TRY IT: Count how many lines of the data below contain the string "heldStays"; the reply should be that number alone.
# # # # # # #
/-! ### Links (R80, R315) -/

def linksConfig (im : Image) (s : State) : State :=
  let b := sectOr im 0x14 0
  let has := hasSect im 0x14 0
  { s with
    canl := { s.canl with
      cfg := tblOf (if has then (canCfgs b).map (·.2) else []) {},
      tmpl := tblOf (if hasSect im 0x13 0 then (stnTmpls (sectOr im 0x13 0)).map (·.2) else []) {} },
    mbus := { s.mbus with cfg := tblOf (if has then (mbCfgs b).map (·.2) else []) {} },
    ethl := { s.ethl with cfg := tblOf (if has then (ethCfgs b).map (·.2) else []) {} } }

/-- A station slot as the image starts it (R77). -/
def initStation (t : StnTmpl) : Station := if t.chan = 0xFF then {} else { st := snINIT, uid := t.uid }

/-- The ports of the image in use are enabled, the others are not (R347, R500). -/
def portsConfig (s : State) : State :=
  (List.range 16).foldl (fun s p => portPut s p { portGet s p with pen := (ethCfg s p).en }) s

def startLinks (im : Image) (s : State) : State :=
  let s1 := linksConfig im s
  { s1 with canl := { s1.canl with stn := tblOf ((List.range 1024).map fun k => initStation (tmplOf s1 k)) {} } }

/-- What a removed station has in flight lies across the switch instant and ends DROPPED: its frames, its joins, its
LINK_EVICTs (R80). -/
def removeStation (k : Nat) (s : State) : State :=
  let t := tmplOf s k
  let s1 := if t.chan = 0xFF then s
    else (List.range t.ntx).foldl (fun s i => dropBuf t.chan.toNat (t.tbuf + i) s)
      ((s.canl.joins.filter fun j => j.slot == k).foldl (fun s j => irqEdge 201 (dropJoin j s)) s)
  (stnGet s k).evicts.foldl (fun s d => finCan d stDROPPED 0 s) (stnPut s1 k { stnGet s1 k with evicts := [] })

/-- The old slot whose station slot `k` of the new image keeps: under a COPY rule, with a template in both images. An added
station starts INIT, and one without a template in the new image is removed (R77, R80). -/
def stnKept (im : Image) (old new : State) (k : Nat) : Option Nat :=
  (carryFrom im 6 k).filter fun q => (tmplOf old q).chan != 0xFF && (tmplOf new k).chan != 0xFF

/-- The session of a slot at the switch: it moves with a copied station; the session table is otherwise unchanged (R79). -/
def switchSess (s : State) (kept : Nat → Option Nat) (moved : Bool) (k : Nat) : Sess :=
  match kept k with
  | some q => { sessGet s q with ref := if (sessGet s q).kind = 1 then BitVec.ofNat 16 k else (sessGet s q).ref }
  | none => if moved then {} else sessGet s k

/-- The stations that no COPY rule carries leave; the joins of carried slots go on. -/
def switchStations (im : Image) (s0 : State) : State :=
  let kept := stnKept im s0 (linksConfig im s0)
  let carried := fun q => (List.range 1024).find? fun k => kept k == some q
  let s := (List.range 1024).foldl (fun s k => if (carried k).isSome then s else removeStation k s) s0
  let s1 := linksConfig im s
  let stn := (List.range 1024).map fun k => match kept k with
    | some q => stnGet s q
    | none => initStation (tmplOf s1 k)
  let sess := (List.range 1024).map fun k => switchSess s kept (carried k).isSome k
  let s2 := { s1 with
    canl := { s1.canl with
      stn := tblOf stn {},
      joins := s.canl.joins.filterMap (fun j => (carried j.slot).map fun k => { j with slot := k }),
      accepts := s.canl.accepts.filterMap fun j => (carried j.slot).map fun k => { j with slot := k } } }
  sess.zipIdx.foldl (fun s p => sessPut s p.2 p.1) s2

/-- A link master whose configuration the switch changes starts from its initial state. -/
def switchMasters (old new : State) : State :=
  let mb := (List.range 6).foldl (fun s k => if mbCfg old k = mbCfg new k then s else mbPut s k {}) new
  (List.range 16).foldl (fun s p =>
    let q := portGet s p
    let q1 := { q with pen := if (ethCfg old p).en = (ethCfg s p).en then q.pen else (ethCfg s p).en }
    portPut s p (if ethCfg old p = ethCfg s p then q1 else { q1 with rxq := [], loss := [], txData := [] })) mb

def switchLinks (im : Image) (s : State) : State := switchMasters s (switchStations im s)

/-! ### Solver and parcels (R80, R118, R159) -/

def startSolver (im : Image) (s : State) : State :=
  let s1 := (List.range 4).foldl (fun s k => match sectAt im 0x20 k with
    | some b => beginLoad k b true none s
    | none => s) s
  match sectAt im 0x21 0 with
  | some b => beginParc b s1
  | none => s1

/-- What a slot's waiting descriptors get when its structure goes: SOLV_RELOAD is DROPPED. -/
def slotLeaves (k : Nat) (s : State) : State :=
  match (slotGet s k).reload with
  | some d => finSolv d stDROPPED 0 (slotPut s k { slotGet s k with reload := none })
  | none => s

/-- One structure slot: kept, loaded afresh, or retired. DESIGN CHOICE (log entry 45): a slot under a COPY rule that is not
READY, loading or failed, is loaded afresh even when its signature is equal. -/
def switchSlot (old : State) (im : Image) (s : State) (k : Nat) : State :=
  let from_ := (carryFrom im 7 k).map (slotGet old)
  let o := slotGet old k
  let goes := fun (q : SSlot) => dropDeltas k (slotPut s k { q with writing := o.writing, deltas := o.deltas })
  match sectAt im 0x20 k with
  | none => goes {}
  | some b =>
    match from_ with
    | some q =>
      if q.st = ssREADY ∧ (q.desc.map (·.sig)) = some (parseStruct b).sig then
        keepSlot k b (if carryFrom im 7 k = some k then slotPut s k q else slotPut (goes {}) k { q with writing := none, deltas := [] })
      else beginLoad k b true none (goes {})
    | none => beginLoad k b true none (goes {})

/-- A slot kept where it was, with the same task: its held results are still published. -/
def heldStays (s : State) (im : Image) (h : SHeld) : Bool :=
  carryFrom im 7 h.slot == some h.slot && (slotGet s h.slot).st == ssREADY &&
  ((sectAt im 0x20 h.slot).map fun b => (parseStruct b).sig) == some (structOf s h.slot).sig &&
  im.ltasks.any fun t => t.master == 15 && t.task == h.task.toNat && t.sslot == h.slot

/-- Runs have ended before a switch (R74); what is held for a slot that goes is posted unpublished; SOLV_RUNs of tasks that
the new image lacks complete RANGE. -/
def switchSolver (im : Image) (s0 : State) : State :=
  let s1 := s0.solv.runs.foldl finishRun s0
  let gone := s1.solv.held.filter fun h => !heldStays s1 im h
  let s2 := gone.foldl (publishHeld false)
    { s1 with solv := { s1.solv with held := s1.solv.held.filter fun h => heldStays s1 im h } }
  let lost := fun (d : HostDesc) => !(im.ltasks.any fun t => t.master == 15 && t.task == d16 d 20 && t.sslot == d8 d 16)
  let s3 := (s2.solv.hostRuns.filter lost).foldl (fun s d => finSolv d stRANGE 0 s)
    { s2 with solv := { s2.solv with hostRuns := s2.solv.hostRuns.filter fun d => !lost d } }
  let s4 := (List.range 4).foldl (fun s k => slotLeaves k s) s3
  (List.range 4).foldl (switchSlot s4 im) s4

def switchParc (im : Image) (s : State) : State :=
  match sectAt im 0x21 0 with
  | none => { s with parc := {} }
  | some b =>
    if (im.carry.any fun r => r.cls == 8 && r.action == 0 && decide (0 < r.len)) && s.parc.cfgSt == pcREADY &&
        (parseParc b).psig == s.parc.psig
    then keepParc b s else beginParc b s

/-! ### The running image -/

def firstMasters (b : Nat) (im : Image) : Bool := (mastersOf b).any (holdsBit im)

/-- MC0 sets EN of the blocks that an image names (Table 1-11). -/
def enableBlocks (im : Image) (s : State) : State :=
  (List.range 21).foldl (fun s b => if firstMasters b im then enable s b else s) s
# # # # # # #
EXERCISE ANSWER: 3